_What to do_:
Your task is to quote the listing below exactly, beginning with its first line and ending on the line bearing "number (R3). -/".

_Information_:
· · · · ·

-- ==== Sys2Proof/Proofs/Entries.lean ====
section
namespace Sys2Proof.Machine

/-! ## The entries of the Pack Image stay good (R2 to R4, R119) -/

section Entries

variable {ch : Chan} {e : Entry}

theorem EntryGood.cleared (ch : Chan) : EntryGood ch clearedEntry := by
  constructor
  case value => cases ch <;> simp [valueInRange, clearedEntry]
  all_goals simp [clearedEntry]

/-- Quality and cause may change as long as they fit each other and the renewal number (R3). -/
theorem EntryGood.requalify (h : EntryGood ch e) {q : Quality} {c : Option FaultCause}
    (hc : c.isSome ↔ q = .faulted) (hu : q = .unpopulated → e.renewal = 0)
    (hn : e.renewal = 0 → q ≠ .fresh ∧ q ≠ .stale)
    (ho : c = some .sensorOpen → e.renewal ≠ 0 ∧ ch ≠ .block ∧ ch ≠ .die) :
    EntryGood ch { e with quality := q, cause := c } where
  cause := hc
  unpopulated := hu
  instant := h.instant
  source := h.source
  never h0 := ⟨(h.never h0).1, (h.never h0).2.1, hn h0⟩
  value := h.value
  openWire := ho
  block := h.block
  die := h.die
  streak := h.streak
  side := h.side

/-- Limit state, streak and side may change as long as they fit each other and the class (R119). -/
theorem EntryGood.rejudge (h : EntryGood ch e) {l : LimitState} {n : Nat} {d : StreakSide}
    (hb : ch ≠ .block) (hd : ch = .die → l ≠ .low ∧ d ≠ .low) (hn : n ≤ 8)
    (hs : d = .none ↔ l ≠ .within ∨ n = 0) :
    EntryGood ch { e with limit := l, streak := n, side := d } where
  cause := h.cause
  unpopulated := h.unpopulated
  instant := h.instant
  source := h.source
  never := h.never
  value := h.value
  openWire := h.openWire
  block hc := absurd hc hb
  die := hd
  streak := hn
  side := hs

/-- An entry of this quality has no cause. -/
theorem EntryGood.cause_none (h : EntryGood ch e) (hq : e.quality ≠ .faulted) : e.cause = none := by
  rw [← Option.not_isSome_iff_eq_none]
  exact fun hc => hq (h.cause.1 hc)

theorem EntryGood.pending (h : EntryGood ch e) : EntryGood ch { e with quality := .pending, cause := none } :=
  h.requalify (by simp) (by simp) (by simp) (by simp)

theorem EntryGood.pending_of_unpopulated (h : EntryGood ch e) (hq : populated e = false) :
    EntryGood ch { e with quality := .pending } := by
  have hu : e.quality = .unpopulated := by simpa [populated] using hq
  have hc := h.cause_none (by simp [hu])
  exact h.requalify (by simp [hc]) (by simp) (by simp) (by simp [hc])

/-- FAULTED with a cause other than SENSOR_OPEN fits every entry. -/
theorem EntryGood.faulted (h : EntryGood ch e) {c : FaultCause} (hc : c ≠ .sensorOpen) :
    EntryGood ch { e with quality := .faulted, cause := some c } :=
  h.requalify (by simp) (by simp) (by simp) (by simp [hc])

theorem EntryGood.stale (h : EntryGood ch e) (hq : e.quality = .fresh) : EntryGood ch { e with quality := .stale } := by
  have hc := h.cause_none (by simp [hq])
  exact h.requalify (by simp [hc]) (by simp) (fun h0 => absurd hq (h.never h0).2.2.1) (by simp [hc])

/-! ### Each rewriting of an entry -/

theorem EntryGood.enumerationEnd (h : EntryGood ch e) (q : Bool) : EntryGood ch (enumerationEndEntry q e) := by
  unfold enumerationEndEntry
  split
  · split
    · exact h.pending
    · exact h
  · exact .cleared ch

theorem EntryGood.restart (h : EntryGood ch e) : EntryGood ch (restartEntry e) := by
  unfold restartEntry
  split
  · exact h.faulted (by decide)
  · exact h

theorem EntryGood.lose (h : EntryGood ch e) : EntryGood ch (loseEntry e) := by
  rw [loseEntry_eq]
  split
  · exact h.faulted (by decide)
  · exact h

theorem EntryGood.maskWrite (h : EntryGood ch e) (old new : CellMask) (q lost : Bool) :
    EntryGood ch (maskWriteEntry old new q lost ch e) := by
  cases ch with
  | cell c =>
    simp only [maskWriteEntry]
    split
    · exact h
    · split
      · split
        · next hp =>
          have hu : populated e = false := by
            rw [Bool.and_eq_true, Bool.not_eq_true'] at hp
            exact hp.1
          split
          · exact h.faulted (by decide)
          · exact h.pending_of_unpopulated hu
        · exact h
      · exact .cleared _
  | temp c => exact h
  | block => exact h
  | die => exact h

theorem EntryGood.expire (h : EntryGood ch e) (k : DeadlineKind) : EntryGood ch (expireEntry k ch e) := by
  unfold expireEntry
  split
  · next hq =>
    rw [Bool.and_eq_true, beq_iff_eq] at hq
    exact h.stale hq.2
  · exact h

/-! ### Judgements (R122 to R124) -/

/-- A sample on a far side names a side to count toward, for a DIE entry never LOW. -/
theorem sideOf_some {st : Settings} {v : Int} {k : LimitKind} {l : LimitState} {d : StreakSide}
    (h : sideOf st ch v = some (k, l, d)) :
    d ≠ .none ∧ (ch = .die → l ≠ .low ∧ d ≠ .low) := by
  unfold sideOf at h
  split at h
  · cases h
    exact ⟨by decide, by simp⟩
  · obtain ⟨k', hk, he⟩ := Option.map_eq_some_iff.1 h
    cases he
    refine ⟨by decide, ?_⟩
    rintro rfl
    simp [lowKind] at hk

theorem EntryGood.countFar (h : EntryGood ch e) {st : Settings} (h8 : st.streakLimit ≤ 8) (hw : e.limit = .within)
    {k : LimitKind} {l : LimitState} {d : StreakSide} (hd : d ≠ .none) (hb : ch ≠ .block)
    (hdie : ch = .die → l ≠ .low ∧ d ≠ .low) : EntryGood ch (countFar st k l d e).entry := by
  unfold Machine.countFar
  dsimp only
  generalize hn : (if e.side = d then e.streak + 1 else 1) = n
  have hpos : n ≠ 0 := by rw [← hn]; split <;> omega
  split
  · exact h.rejudge hb (fun hc => ⟨(hdie hc).1, by decide⟩) (by omega) (by simp)
  · next hlim =>
    have hlt : n < st.streakLimit := by
      simp only [Bool.or_eq_true, decide_eq_true_eq, not_or, not_le] at hlim
      exact hlim.2
    exact h.rejudge hb (fun hc => ⟨by simp [hw], (hdie hc).2⟩) (by omega) (by simp [hd, hw, hpos])

theorem EntryGood.judgeWithin (h : EntryGood ch e) {st : Settings} (h8 : st.streakLimit ≤ 8) (hw : e.limit = .within)
    (hb : ch ≠ .block) (v : Int) : EntryGood ch (judgeWithin st ch v e).entry := by
  unfold Machine.judgeWithin
  split
  · next hs =>
    obtain ⟨hd, hdie⟩ := sideOf_some hs
    exact h.countFar h8 hw hd hb hdie
  · exact h.rejudge hb (fun _ => ⟨by simp [hw], by decide⟩) (by omega) (by simp)

theorem EntryGood.judgeOutside (h : EntryGood ch e) {st : Settings} (h8 : st.streakLimit ≤ 8) (hw : e.limit ≠ .within)
    (hb : ch ≠ .block) (k : LimitKind) (v : Int) : EntryGood ch (judgeOutside st k v e).entry := by
  have hs : e.side = .none := h.side.2 (.inl hw)
  unfold Machine.judgeOutside
  split
  · split
    · exact h.rejudge hb (fun _ => by decide) (by omega) (by simp)
    · exact h.rejudge hb h.die (by omega) (by simp [hs, hw])
  · exact h.rejudge hb h.die (by omega) (by simp [hs])

theorem EntryGood.judge (h : EntryGood ch e) {st : Settings} (h8 : st.streakLimit ≤ 8) (v : Int) :
    EntryGood ch (judge st ch v e).entry := by
  unfold Machine.judge
  split
  · exact h
  · next hb =>
    split
    · next hl => exact h.judgeWithin h8 hl hb v
    · next hl =>
      split
      · exact h.judgeOutside h8 (by simp [hl]) hb _ v
      · exact h
    · next hl =>
      split
      · exact h.judgeOutside h8 (by simp [hl]) hb _ v
      · exact h

theorem EntryGood.judgeEntry (h : EntryGood ch e) {st : Settings} (h8 : st.streakLimit ≤ 8) (xs : List (Chan × Int)) :
    EntryGood ch (judgeEntry st xs ch e) := by
  unfold Machine.judgeEntry
  split
  · exact h.judge h8 _
  · exact h

/-- Every event at the Image other than a renewal keeps an entry good. -/
theorem EntryGood.step {s : State} (h8 : s.settings.streakLimit ≤ 8) {f : Chan → Entry → Entry} (hf : EntryStep s f)
    (h : EntryGood ch e) : EntryGood ch (f ch e) := by
  cases hf with
  | populate q =>
    dsimp only
    split
    · next hp =>
      rw [Bool.and_eq_true, Bool.not_eq_true'] at hp
      exact h.pending_of_unpopulated hp.1
    · exact h
  | enumerationEnd q => exact h.enumerationEnd _
  | restart => exact h.restart
  | lose => exact h.lose
  | maskWrite old new q lost => exact h.maskWrite _ _ _ _
  | expire k => exact h.expire k
  | judge xs => exact h.judgeEntry h8 xs

/-! ### Renewals (R7, R10, R11) -/

theorem nextCounter_ne_zero (c : BitVec 32) : nextCounter c ≠ 0 := by
  unfold nextCounter
  split
  · decide
  · next hc =>
    change c ≠ 0xFFFFFFFF#32 at hc
    bv_omega

/-- A sample of the right range for its class stores a value in range, and only CELL and TEMP samples are open (R2). -/
theorem SamplesGood.stored {samples : Chan → Option Sample} (hs : SamplesGood samples) {x : Sample}
    (hx : samples ch = some x) :
    valueInRange ch (storedValue ch x.value) ∧ (x.openWire = true → ch ≠ .block ∧ ch ≠ .die) := by
  cases ch with
  | cell c => exact ⟨hs.cell c x hx, fun _ => ⟨nofun, nofun⟩⟩
  | temp c => exact ⟨by simp only [valueInRange, storedValue]; omega, fun _ => ⟨nofun, nofun⟩⟩
  | block =>
    obtain ⟨h0, h1, ho⟩ := hs.block x hx
    exact ⟨⟨h0, h1⟩, by simp [ho]⟩
  | die => exact ⟨by simp only [valueInRange, storedValue]; omega, by simp [hs.die x hx]⟩

theorem EntryGood.takeSample (h : EntryGood ch e) {now : Tick} {window : Nat} {info : RenewalInfo} {n : BitVec 32}
    {x : Sample} (hn : n ≠ 0#32) (hv : valueInRange ch (storedValue ch x.value))
    (ho : x.openWire = true → ch ≠ .block ∧ ch ≠ .die) : EntryGood ch (takeSample now window info n ch x e) := by
  unfold Machine.takeSample
  dsimp only
  split
  · next hw =>
    exact { cause := by simp, unpopulated := by simp, instant := by simp [hn], source := by simp [hn],
            never := fun h0 => absurd h0 hn, value := h.value, openWire := fun _ => ⟨hn, ho hw⟩, block := h.block,
            die := h.die, streak := h.streak, side := h.side }
  · exact { cause := by split <;> simp, unpopulated := by split <;> simp, instant := by simp [hn],
            source := by simp [hn], never := fun h0 => absurd h0 hn, value := hv, openWire := by simp,
            block := h.block, die := h.die, streak := h.streak, side := h.side }

theorem EntryGood.renew (h : EntryGood ch e) {now : Tick} {st : Settings} {g : Machine.Group}
    {samples : Chan → Option Sample} (hs : SamplesGood samples) {info : RenewalInfo} {n : BitVec 32} (hn : n ≠ 0) :
    EntryGood ch (renewEntry now st g samples info n ch e) := by
  unfold renewEntry
  split
  · split
    · next hx => exact h.takeSample hn (hs.stored hx).1 (hs.stored hx).2
    · exact h
  · exact h

end Entries

end Sys2Proof.Machine
end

· · · · ·

_Output of the exercise_:
-- ==== Sys2Proof/Proofs/Entries.lean ====
section
namespace Sys2Proof.Machine

/-! ## The entries of the Pack Image stay good (R2 to R4, R119) -/

section Entries

variable {ch : Chan} {e : Entry}

theorem EntryGood.cleared (ch : Chan) : EntryGood ch clearedEntry := by
  constructor
  case value => cases ch <;> simp [valueInRange, clearedEntry]
  all_goals simp [clearedEntry]

/-- Quality and cause may change as long as they fit each other and the renewal number (R3). -/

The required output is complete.